-- ==== Sys2Proof/Machine/AxisBase.lean ====
section
/-! DEFINITION. One axis channel by itself (chapter 7): position scaling, compensation, the local mover,
the drive's change of state, the ends of a jog and of a reference sequence. -/

namespace Sys2Proof.Machine

/-! ### Position and compensation (R101, R106 to R108) -/

/-- The actual position: count × num / den rounded down and clamped to the signed 32-bit range (R101). -/
def actualOf (p : AxisParams) (count : Int) : Int := clamp32 (floorDiv (count * p.num) p.den)

/-- The correction an entry's word carries (R187). -/
def compCorrection (e : CompEntry) : Int := (e.word.extractLsb' 0 12).toInt

/-- Whether an entry counts as valid: its valid flag is set and no parity test of it has failed (R106,
R108). -/
def compValid (e : CompEntry) : Bool := e.word.getLsbD 14 && !e.failed

/-- The number of ones of a bit list. -/
def onesOf (bs : List Bool) : Nat := (bs.filter id).length

/-- The parity test: bits 15, 14 and 11 to 0 together hold an odd number of ones (R108, R187). -/
def compParityOk (e : CompEntry) : Bool :=
  onesOf (e.word.getLsbD 15 :: e.word.getLsbD 14 :: bitsOf 12 (e.word.extractLsb' 0 12).toNat) % 2 == 1

/-- An entry of the map; past its end an entry that is not valid. -/
def compAt (i : Nat) (a : Axis) : CompEntry := a.comp.getD i { word := 0, failed := true }

/-- The correction an entry counts with: 0 where it is not valid (R106). -/
def compValue (i : Nat) (a : Axis) : Int := if compValid (compAt i a) then compCorrection (compAt i a) else 0

/-- The last index of the map. -/
def compLast (a : Axis) : Nat := a.comp.length - 1

/-- The cell of the map that holds x: 0 below 0, i + 1 in segment i, last index + 1 at or beyond the
last index (R106). -/
def compCell (seg : Nat) (a : Axis) (x : Int) : Nat :=
  if x < 0 then 0
  else if (compLast a : Int) * seg ≤ x then compLast a + 1
  else x.toNat / seg + 1

/-- The entries a cell uses (R106). -/
def cellEntries (a : Axis) (k : Nat) : List Nat :=
  if k = 0 then [0] else if compLast a + 1 ≤ k then [compLast a] else [k - 1, k]

/-- Whether the correction is valid in a cell (R106). -/
def cellValid (a : Axis) (k : Nat) : Bool := (cellEntries a k).all fun i => compValid (compAt i a)

/-- The correction of R107 at x, parity apart. -/
def correctionAt (seg : Nat) (a : Axis) (x : Int) : Int :=
  if x < 0 then compValue 0 a
  else if (compLast a : Int) * seg ≤ x then compValue (compLast a) a
  else
    let i := x.toNat / seg
    compValue i a + truncDiv ((compValue (i + 1) a - compValue i a) * (x - (i : Int) * seg)) seg

/-- The entries of a list of indexes that are valid and fail their parity test (R108). -/
def parityFailures (a : Axis) (is : List Nat) : List Nat :=
  is.filter fun i => compValid (compAt i a) && !compParityOk (compAt i a)

/-- The map with entries marked invalid until the next full reset (R108). -/
def markFailed (is : List Nat) (a : Axis) : Axis :=
  { a with comp := is.foldl (fun c i => c.set i { (compAt i a) with failed := true }) a.comp }

/-- The computation of R107 at a position, taken as for a referenced axis: the channel with any entry
that fails its parity test marked, the correction (where a test failed, the one that step 3 of the
previous tick used, also for the tracking position: DESIGN CHOICE, assumption log 52) and the number of
failures (R108). -/
def correctionRead (p : AxisParams) (a : Axis) (c : Int) : Axis × Int × Nat :=
  match p.seg with
  | none => (a, 0, 0)
  | some seg =>
    let x := c - p.compOrigin
    let bad := parityFailures a (cellEntries a (compCell seg a x))
    if bad.isEmpty then (a, correctionAt seg a x, 0)
    else (markFailed bad a, a.lastComp, bad.length)

/-- The correction at a position: 0 for an unreferenced axis (R107). -/
def correction (p : AxisParams) (a : Axis) (c : Int) : Axis × Int × Nat :=
  if a.referenced then correctionRead p a c else (a, 0, 0)

/-- The cell of a commanded position. -/
def cellOf (p : AxisParams) (seg : Nat) (a : Axis) (c : Int) : Nat := compCell seg a (c - p.compOrigin)

/-- The first commanded position of a cell above the lowest one. -/
def cellStart (p : AxisParams) (seg k : Nat) : Int := p.compOrigin + ((k : Int) - 1) * seg

/-- Whether some cell from `k` on, `n` cells upward, is not valid. -/
def invalidAmong (a : Axis) : Nat → Nat → Bool
  | _, 0 => false
  | k, n + 1 => !cellValid a k || invalidAmong a (k + 1) n

/-- Whether some position from `s` to `t`, both included, lies in an invalid segment (R123). -/
def crossesGap (p : AxisParams) (a : Axis) (s t : Int) : Bool :=
  match p.seg with
  | none => false
  | some seg =>
    let ks := cellOf p seg a s
    let kt := cellOf p seg a t
    invalidAmong a (min ks kt) (max ks kt - min ks kt + 1)

/-- The first invalid cell met going up from cell `k` over `n` cells, after the invalid segment the
travel starts in has been left (R121); `left` says that it has. -/
def gapUp (a : Axis) : Bool → Nat → Nat → Option Nat
  | _, _, 0 => none
  | left, k, n + 1 =>
    if cellValid a k then gapUp a true (k + 1) n
    else if left then some k else gapUp a false (k + 1) n

/-- The first invalid cell met going down. -/
def gapDown (a : Axis) : Bool → Nat → Nat → Option Nat
  | _, _, 0 => none
  | left, k, n + 1 =>
    if cellValid a k then gapDown a true (k - 1) n
    else if left then some k else gapDown a false (k - 1) n

/-- The jog target stopped at the last position before the first invalid segment in the direction of
travel; the segment that holds the commanded position does not stop it (R121). -/
def clampToGap (p : AxisParams) (a : Axis) (c t : Int) : Int :=
  match p.seg with
  | none => t
  | some seg =>
    let kc := cellOf p seg a c
    let kt := cellOf p seg a t
    if c ≤ t then
      match gapUp a (cellValid a kc) (kc + 1) (kt - kc) with
      | some k => cellStart p seg k - 1
      | none => t
    else
      match gapDown a (cellValid a kc) (kc - 1) (kc - kt) with
      | some k => cellStart p seg (k + 1)
      | none => t

/-- A position clamped to the soft window of a referenced axis (R103). -/
def clampWindow (p : AxisParams) (a : Axis) (x : Int) : Int :=
  if a.referenced then clampInt p.winLow p.winHigh x else x

/-- The tracking position before its clamp to the window, taken as for a referenced axis (R112). -/
def trackingRead (p : AxisParams) (a : Axis) : Axis × Int × Nat :=
  let r := correctionRead p a a.actual
  (r.1, a.actual - r.2.1, r.2.2)

/-- The tracking position (R112). -/
def tracking (p : AxisParams) (a : Axis) : Axis × Int × Nat :=
  if a.referenced then
    let r := trackingRead p a
    (r.1, clampInt p.winLow p.winHigh r.2.1, r.2.2)
  else (a, a.actual, 0)

/-! ### The local mover (R116) -/

/-- The scale of the q16 form (1.5). -/
def q16 : Int := 65536

/-- The stopping distance of a velocity, w² / (2 × Am) rounded down. -/
def moverStopDist (am w : Int) : Int := floorDiv (w * w) (2 * am)

/-- The velocity toward the target after a step: the first row of R116's table that applies. -/
def moverRow (v am r w : Int) : Int :=
  let a := min (w + am) v
  if w < 0 then min (w + am) 0
  else if w < v ∧ moverStopDist am a ≤ r - a then a
  else if 0 < w ∧ moverStopDist am w ≤ r - w then w
  else max (w - am) (min am v)

/-- The sign of a number. -/
def signOf (x : Int) : Int := if 0 < x then 1 else if x < 0 then -1 else 0

/-- One step of the mover with velocity limit `v` and acceleration `am` (R116). -/
def moverStep (v am : Int) (a : Axis) : Axis :=
  if a.moverStop then
    let u := signOf a.moverVel * max (a.moverVel.natAbs - am) 0
    { a with moverVel := u, moverPos := a.moverPos + u }
  else
    let r := a.moverTarget * q16 - a.moverPos
    let s := if r = 0 then -signOf a.moverVel else signOf r
    let w' := moverRow v am r.natAbs (s * a.moverVel)
    if 0 ≤ w' ∧ (r.natAbs : Int) ≤ w' then { a with moverPos := a.moverTarget * q16, moverVel := 0 }
    else { a with moverVel := s * w', moverPos := a.moverPos + s * w' }

/-- The mover is at rest: u is 0, and the stop mark is set or m equals the target (R116). -/
def moverAtRest (a : Axis) : Bool :=
  a.moverVel == 0 && (a.moverStop || a.moverPos == a.moverTarget * q16)

/-- A mover run begins from rest at the commanded position (R116). -/
def beginMover (target : Int) (a : Axis) : Axis :=
  { a with moverPos := a.commanded * q16, moverVel := 0, moverStop := false, moverTarget := target }

/-! ### Motion state, drive, jog and reference ends (R102, R111, R119, R122) -/

/-- A change from JOG or REFERENCE to IDLE makes the state CHAIN when the chain is not at rest (R102). -/
def idleMotion (rest : Bool) : Motion := if rest then .idle else .chain

/-- Whether a reference sequence runs. -/
def inSequence (a : Axis) : Bool :=
  a.ref == .seekSwitch || a.ref == .backOff || a.ref == .seekMark

/-- The jog and the reference sequence dropped at once when the drive leaves ENABLED (R102, R119,
R122). -/
def dropMotion (rest : Bool) (a : Axis) : Axis :=
  match a.motion with
  | .jog =>
    { a with motion := idleMotion rest, moverVel := 0, jogAccum := 0, jogTarget := a.commanded,
             jogEnding := false }
  | .reference =>
    { a with motion := idleMotion rest, moverVel := 0, ref := if inSequence a then .failed else a.ref }
  | _ => a

/-- A change of the drive state: the previous corrected command takes the present one, and outside
ENABLED the drive command and both runs are 0 (R109, R111). The stop timer ends at every exit from ENABLED, a fault's
included (R124; DESIGN CHOICE, assumption log 82). The present corrected command is the one last formed, until the next
step 3 forms one (DEDUCED, assumption log 97). -/
def setDrive (rest : Bool) (d : DriveState) (a : Axis) : Axis :=
  if a.drive = d then a
  else
    let b := if a.drive = .enabled then dropMotion rest a else a
    { b with drive := d, driveChanged := true, prevCorrected := a.corrected,
             driveTimer := if d = .enabling then 500 else 0, driveCommand := 0, followRun := 0, satRun := 0,
             stopTimer := if a.drive = .enabled then none else a.stopTimer }

/-- When the mover of an ended jog or sequence is at rest, the motion state becomes IDLE (R119, R122). -/
def restIfStill (rest : Bool) (a : Axis) : Axis :=
  if a.moverVel = 0 then { a with motion := idleMotion rest, jogEnding := false } else a

/-- A jog is ended early: the accumulator becomes 0 and the mover stops (R122). -/
def endJog (rest : Bool) (a : Axis) : Axis :=
  if a.motion = .jog then
    restIfStill rest
      { a with jogAccum := 0, jogTarget := a.commanded, moverStop := true, jogEnding := true }
  else a

/-- A reference sequence ends FAILED and the mover stops (R119). -/
def failReference (rest : Bool) (a : Axis) : Axis :=
  if a.motion = .reference ∧ inSequence a then
    restIfStill rest { a with ref := .failed, moverStop := true }
  else a

/-- The clamp output: on in CLAMPED and CLAMPING of a fitted clamp (R114, R115). -/
def clampOutput (p : AxisParams) (a : Axis) : Bool :=
  p.clampFitted && (a.clamp == .clamped || a.clamp == .clamping)

/-- Whether the axis counts as UNCLAMPED; a channel without a clamp always does (R114). -/
def isUnclamped (p : AxisParams) (a : Axis) : Bool := !p.clampFitted || a.clamp == .unclamped

/-- The enable output: on in ENABLING and ENABLED (R111). -/
def enableOutput (a : Axis) : Bool := a.drive == .enabling || a.drive == .enabled

end Sys2Proof.Machine
end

══════════════════════════════

Reproduce word for word the material above, starting with the line that has "def crossesGap (p" and stopping after the line that has "if a.referenced then clampInt".

## EXERCISE RESULT
def crossesGap (p : AxisParams) (a : Axis) (s t : Int) : Bool :=
  match p.seg with
  | none => false
  | some seg =>
    let ks := cellOf p seg a s
    let kt := cellOf p seg a t
    invalidAmong a (min ks kt) (max ks kt - min ks kt + 1)

/-- The first invalid cell met going up from cell `k` over `n` cells, after the invalid segment the
travel starts in has been left (R121); `left` says that it has. -/
def gapUp (a : Axis) : Bool → Nat → Nat → Option Nat
  | _, _, 0 => none
  | left, k, n + 1 =>
    if cellValid a k then gapUp a true (k + 1) n
    else if left then some k else gapUp a false (k + 1) n

/-- The first invalid cell met going down. -/
def gapDown (a : Axis) : Bool → Nat → Nat → Option Nat
  | _, _, 0 => none
  | left, k, n + 1 =>
    if cellValid a k then gapDown a true (k - 1) n
    else if left then some k else gapDown a false (k - 1) n

/-- The jog target stopped at the last position before the first invalid segment in the direction of
travel; the segment that holds the commanded position does not stop it (R121). -/
def clampToGap (p : AxisParams) (a : Axis) (c t : Int) : Int :=
  match p.seg with
  | none => t
  | some seg =>
    let kc := cellOf p seg a c
    let kt := cellOf p seg a t
    if c ≤ t then
      match gapUp a (cellValid a kc) (kc + 1) (kt - kc) with
      | some k => cellStart p seg k - 1
      | none => t
    else
      match gapDown a (cellValid a kc) (kc - 1) (kc - kt) with
      | some k => cellStart p seg (k + 1)
      | none => t

/-- A position clamped to the soft window of a referenced axis (R103). -/
def clampWindow (p : AxisParams) (a : Axis) (x : Int) : Int :=
  if a.referenced then clampInt p.winLow p.winHigh x else x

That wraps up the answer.